И в заключение — персонально мне, так, на всякий случай… Впрок, на будущее.

ГЛАВА ВТОРАЯ

Пожалуй, можно воспользоваться этой паузой, чтобы под прикрытием шёпота анемонов пошептаться самим. Нет, не о будущем, конечно. Наоборот — о прошлом. Можно послушать, о чём перешёптываются листья другого тополя, шум его и сегодня заставляет сжиматься сердце: фамильного, генеалогического древа. Гинекологического, не преминул бы уточнить отец, оттого, мол, сердце и сжимается.

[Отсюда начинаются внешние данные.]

theorem frame_wpRead32 (space : Fin 16) (addr : Word) (e : List Flip) {s s' : State} (_ : s.settled = true) (h : exec (.wpRead32 space addr e) s = .next s') : keepsBut (touches (.wpRead32 space addr e)) s s' := by
  rw [exec_wpRead32] at h
  show keepsBut [.free, .regs, .sys, .err, .dbg, .ptp, .mgt, .pos, .mil, .fir, .stg, .nzl, .gat, .mem, .axs, .lmp, .par, .cal] s s'
  have hk : ∀ u : State, keepsBut [.free, .regs, .sys, .err, .dbg, .ptp, .pos, .mil, .fir, .stg, .nzl, .mem, .axs, .lmp] u ((fun s => if s.dbg.accTag.isSome then emit (.waypost 1 s.dbg.accAddr s.dbg.accData) s else (wpRead space addr e) (wpBegin addr s)) u) := by
    intro u; dsimp only; split
    · exact keepsBut_mono (emit_keeps _ _) (by decide)
    · exact keepsBut_of (keepsBut_mono (wpBegin_keeps _ _) (by decide)) (eff_wpRead32_keeps space addr e _) (by decide)
  exact fr_log (event_effect h) hk (by decide)

theorem frame_wpWrite32 (space : Fin 16) (addr : Word) (data : Word) (e : List Flip) {s s' : State} (_ : s.settled = true) (h : exec (.wpWrite32 space addr data e) s = .next s') : keepsBut (touches (.wpWrite32 space addr data e)) s s' := by
  rw [exec_wpWrite32] at h
  show keepsBut [.free, .regs, .sys, .err, .cap, .dbg, .cfg, .keep, .net, .ptp, .mgt, .tow, .cmp, .str, .pos, .mil, .fir, .stg, .nzl, .gat, .gul, .insp, .mem, .axs, .lmp, .par, .cal] s s'
  have hk : ∀ u : State, keepsBut [.free, .regs, .sys, .err, .cap, .dbg, .cfg, .keep, .net, .ptp, .mgt, .tow, .cmp, .str, .pos, .mil, .fir, .stg, .nzl, .gat, .gul, .insp, .mem, .axs, .lmp, .par, .cal] u ((fun s => if s.dbg.accTag.isSome then emit (.waypost 1 s.dbg.accAddr s.dbg.accData) s else (wpWrite space addr data e) (wpBegin addr s)) u) := by
    intro u; dsimp only; split
    · exact keepsBut_mono (emit_keeps _ _) (by decide)
    · exact keepsBut_of (keepsBut_mono (wpBegin_keeps _ _) (by decide)) (eff_wpWrite32_keeps space addr data e _) (by decide)
  exact fr_log (event_effect h) hk (by decide)

theorem frame_wpHalt {s s' : State} (hq : s.settled = true) (h : exec .wpHalt s = .next s') : keepsBut (touches .wpHalt) s s' := by
  rw [exec_wpHalt] at h
  show keepsBut [.free, .sys, .err, .dbg, .mgt] s s'
  have hk : ∀ u : State, keepsBut [.free, .sys, .err, .dbg, .mgt] u ((fun s => if s.dbg.accTag.isSome then emit (.waypost 1 s.dbg.accAddr s.dbg.accData) s else wpHalt (wpBegin 0 s)) u) := by
    intro u; dsimp only; split
    · exact keepsBut_mono (emit_keeps _ _) (by decide)
    · exact keepsBut_of (keepsBut_mono (wpBegin_keeps _ _) (by decide)) (eff_wpHalt_keeps _) (by decide)
  exact fr_calm hq (event_effect h) hk (by intro u; split; exact calm_of_keeps (emit_keeps _ _) (by decide); exact calm_trans (calm_of_keeps (wpBegin_keeps _ _) (by decide)) (eff_wpHalt_calm _)) (by decide)

theorem frame_wpResume {s s' : State} (hq : s.settled = true) (h : exec .wpResume s = .next s') : keepsBut (touches .wpResume) s s' := by
  rw [exec_wpResume] at h
  show keepsBut [.free, .sys, .err, .dbg, .net, .mgt, .tow, .nzl, .mem] s s'
  have hk : ∀ u : State, keepsBut [.free, .sys, .err, .dbg, .net, .mgt, .tow, .nzl, .mem] u ((fun s => if s.dbg.accTag.isSome then emit (.waypost 1 s.dbg.accAddr s.dbg.accData) s else wpResume (wpBegin 0 s)) u) := by
    intro u; dsimp only; split
    · exact keepsBut_mono (emit_keeps _ _) (by decide)
    · exact keepsBut_of (keepsBut_mono (wpBegin_keeps _ _) (by decide)) (eff_wpResume_keeps _) (by decide)
  exact fr_calm hq (event_effect h) hk (by intro u; split; exact calm_of_keeps (emit_keeps _ _) (by decide); exact calm_trans (calm_of_keeps (wpBegin_keeps _ _) (by decide)) (eff_wpResume_calm _)) (by decide)

theorem frame_wpStep (data : Word) {s s' : State} (hq : s.settled = true) (h : exec (.wpStep data) s = .next s') : keepsBut (touches (.wpStep data)) s s' := by
  rw [exec_wpStep] at h
  show keepsBut [.free, .sys, .err, .dbg, .mgt, .tow, .mem] s s'
  have hk : ∀ u : State, keepsBut [.free, .sys, .err, .dbg, .mgt, .tow, .mem] u ((fun s => if s.dbg.accTag.isSome then emit (.waypost 1 s.dbg.accAddr s.dbg.accData) s else (wpStep data) (wpBegin 0 s)) u) := by
    intro u; dsimp only; split
    · exact keepsBut_mono (emit_keeps _ _) (by decide)
    · exact keepsBut_of (keepsBut_mono (wpBegin_keeps _ _) (by decide)) (eff_wpStep_keeps data _) (by decide)
  exact fr_calm hq (event_effect h) hk (by intro u; split; exact calm_of_keeps (emit_keeps _ _) (by decide); exact calm_trans (calm_of_keeps (wpBegin_keeps _ _) (by decide)) (eff_wpStep_calm data _)) (by decide)

theorem frame_wpCapture (mask : Word) {s s' : State} (hq : s.settled = true) (h : exec (.wpCapture mask) s = .next s') : keepsBut (touches (.wpCapture mask)) s s' := by
  rw [exec_wpCapture] at h
  show keepsBut [.free, .err, .cap, .dbg, .mgt] s s'
  have hk : ∀ u : State, keepsBut [.free, .err, .cap, .dbg] u ((fun s => if s.dbg.accTag.isSome then emit (.waypost 1 s.dbg.accAddr s.dbg.accData) s else (wpCapture mask) (wpBegin 0 s)) u) := by
    intro u; dsimp only; split
    · exact keepsBut_mono (emit_keeps _ _) (by decide)
    · exact keepsBut_of (keepsBut_mono (wpBegin_keeps _ _) (by decide)) (eff_wpCapture_keeps mask _) (by decide)
  exact fr_calm hq (event_effect h) hk (by intro u; split; exact calm_of_keeps (emit_keeps _ _) (by decide); exact calm_trans (calm_of_keeps (wpBegin_keeps _ _) (by decide)) (eff_wpCapture_calm mask _)) (by decide)

theorem frame_wpReservedOp (op : BitVec 4) {s s' : State} (hq : s.settled = true) (h : exec (.wpReservedOp op) s = .next s') : keepsBut (touches (.wpReservedOp op)) s s' := by
  rw [exec_wpReservedOp] at h
  show keepsBut [.free, .err, .dbg, .mgt] s s'
  have hk : ∀ u : State, keepsBut [.free, .err, .dbg] u ((fun s => if s.dbg.accTag.isSome then emit (.waypost 1 s.dbg.accAddr s.dbg.accData) s else wpRefuse (wpBegin 0 s)) u) := by
    intro u; dsimp only; split
    · exact keepsBut_mono (emit_keeps _ _) (by decide)
    · exact keepsBut_of (keepsBut_mono (wpBegin_keeps _ _) (by decide)) (eff_wpReservedOp_keeps op _) (by decide)
  exact fr_calm hq (event_effect (formed_effect h)) hk (by intro u; split; exact calm_of_keeps (emit_keeps _ _) (by decide); exact calm_trans (calm_of_keeps (wpBegin_keeps _ _) (by decide)) (eff_wpReservedOp_calm op _)) (by decide)

theorem frame_towCntClr (m : Master) (v : Word) {s s' : State} (hq : s.settled = true) (h : exec (.towCntClr m v) s = .next s') : keepsBut (touches (.towCntClr m v)) s s' := by
  rw [exec_towCntClr] at h
  show keepsBut (byMaster m [.err, .mgt, .tow]) s s'
  exact fr_acc hq (fun hm u => acc_towCntClr_keeps hm _ u) h (by decide)

theorem frame_cmpCntClr (m : Master) (v : Word) {s s' : State} (hq : s.settled = true) (h : exec (.cmpCntClr m v) s = .next s') : keepsBut (touches (.cmpCntClr m v)) s s' := by
  rw [exec_cmpCntClr] at h
  show keepsBut (byMaster m [.err, .mgt, .cmp]) s s'
  exact fr_acc hq (fun hm u => acc_cmpCntClr_keeps hm _ u) h (by decide)

theorem frame_strCntClr (m : Master) (v : Word) {s s' : State} (hq : s.settled = true) (h : exec (.strCntClr m v) s = .next s') : keepsBut (touches (.strCntClr m v)) s s' := by
  rw [exec_strCntClr] at h
  show keepsBut (byMaster m [.err, .mgt, .str]) s s'
  exact fr_acc hq (fun hm u => acc_strCntClr_keeps hm _ u) h (by decide)

theorem frame_firCntClr (m : Master) (v : Word) {s s' : State} (hq : s.settled = true) (h : exec (.firCntClr m v) s = .next s') : keepsBut (touches (.firCntClr m v)) s s' := by
  rw [exec_firCntClr] at h
  show keepsBut (byMaster m [.err, .mgt, .fir]) s s'
  exact fr_acc hq (fun hm u => acc_firCntClr_keeps hm _ u) h (by decide)

theorem frame_nzlCntClr (m : Master) (v : Word) {s s' : State} (hq : s.settled = true) (h : exec (.nzlCntClr m v) s = .next s') : keepsBut (touches (.nzlCntClr m v)) s s' := by
  rw [exec_nzlCntClr] at h
  show keepsBut (byMaster m [.err, .mgt, .nzl]) s s'
  exact fr_acc hq (fun hm u => acc_nzlCntClr_keeps hm _ u) h (by decide)

theorem frame_camPortClr (m : Master) (port : Fin 4) (v : Word) {s s' : State} (hq : s.settled = true) (h : exec (.camPortClr m port v) s = .next s') : keepsBut (touches (.camPortClr m port v)) s s' := by
  rw [exec_camPortClr] at h
  show keepsBut (byMaster m [.err, .mgt, .insp]) s s'
  exact fr_acc hq (fun hm u => acc_camPortClr_keeps hm _ _ u) h (by decide)

theorem frame_insCtxClr (m : Master) (c : Ctx) (v : Word) {s s' : State} (hq : s.settled = true) (h : exec (.insCtxClr m c v) s = .next s') : keepsBut (touches (.insCtxClr m c v)) s s' := by
  rw [exec_insCtxClr] at h
  show keepsBut (byMaster m [.err, .mgt, .insp]) s s'
  exact fr_acc hq (fun hm u => acc_insCtxClr_keeps hm _ _ u) h (by decide)

theorem frame_memCntClr (m : Master) (v : Word) {s s' : State} (hq : s.settled = true) (h : exec (.memCntClr m v) s = .next s') : keepsBut (touches (.memCntClr m v)) s s' := by
  rw [exec_memCntClr] at h
  show keepsBut (byMaster m [.err, .mgt, .mem]) s s'
  exact fr_acc hq (fun hm u => acc_memCntClr_keeps hm _ u) h (by decide)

Корнем древа ради cправедливости следует назвать прадедушку Илью Борисовича, справедливости лишь формальной, для чистоты совести, не больше. Прадедушка умер ещё до войны, не подозревая о том прошлом, которое стало прошлым позже — и о котором мы теперь готовимся пошептаться. До двадцать шестого года Илья Борисович держал метизную лавку, был коммерсантом, согласно рассказам Ди, не любившего слово «лавочник». Человек, давший отчество Илье Борисовичу, был выходцем из Прибалтики. Или Восточной Пруссии? Неплохо бы уточнить эту географию, она могла бы поведать нам то, что необходимо знать о почве, в которую погружены корни семьи. Жаль, что из семейной легенды, вернее — из умолчаний в ней, можно извлечь только одно, что пра-прадедушка вообще-то был. По крайней мере, преисполненные значения паузы, прослаивающие легенду, намекают на возможность его бытия. Но эти намёки — всё, что выпускают из своих глубин умолчания старинных легенд. Своё главное содержание они хранят стойко, крепко объяв его своими тёмными водами: до самой его сути, до души. Ну, а теперь уж и подавно никто не заполнит этих пауз задушевными звуками, никто не заговорит по душам, не разъяснит умолчаний и ничего больше не уточнит. Сделать это просто некому: поздно.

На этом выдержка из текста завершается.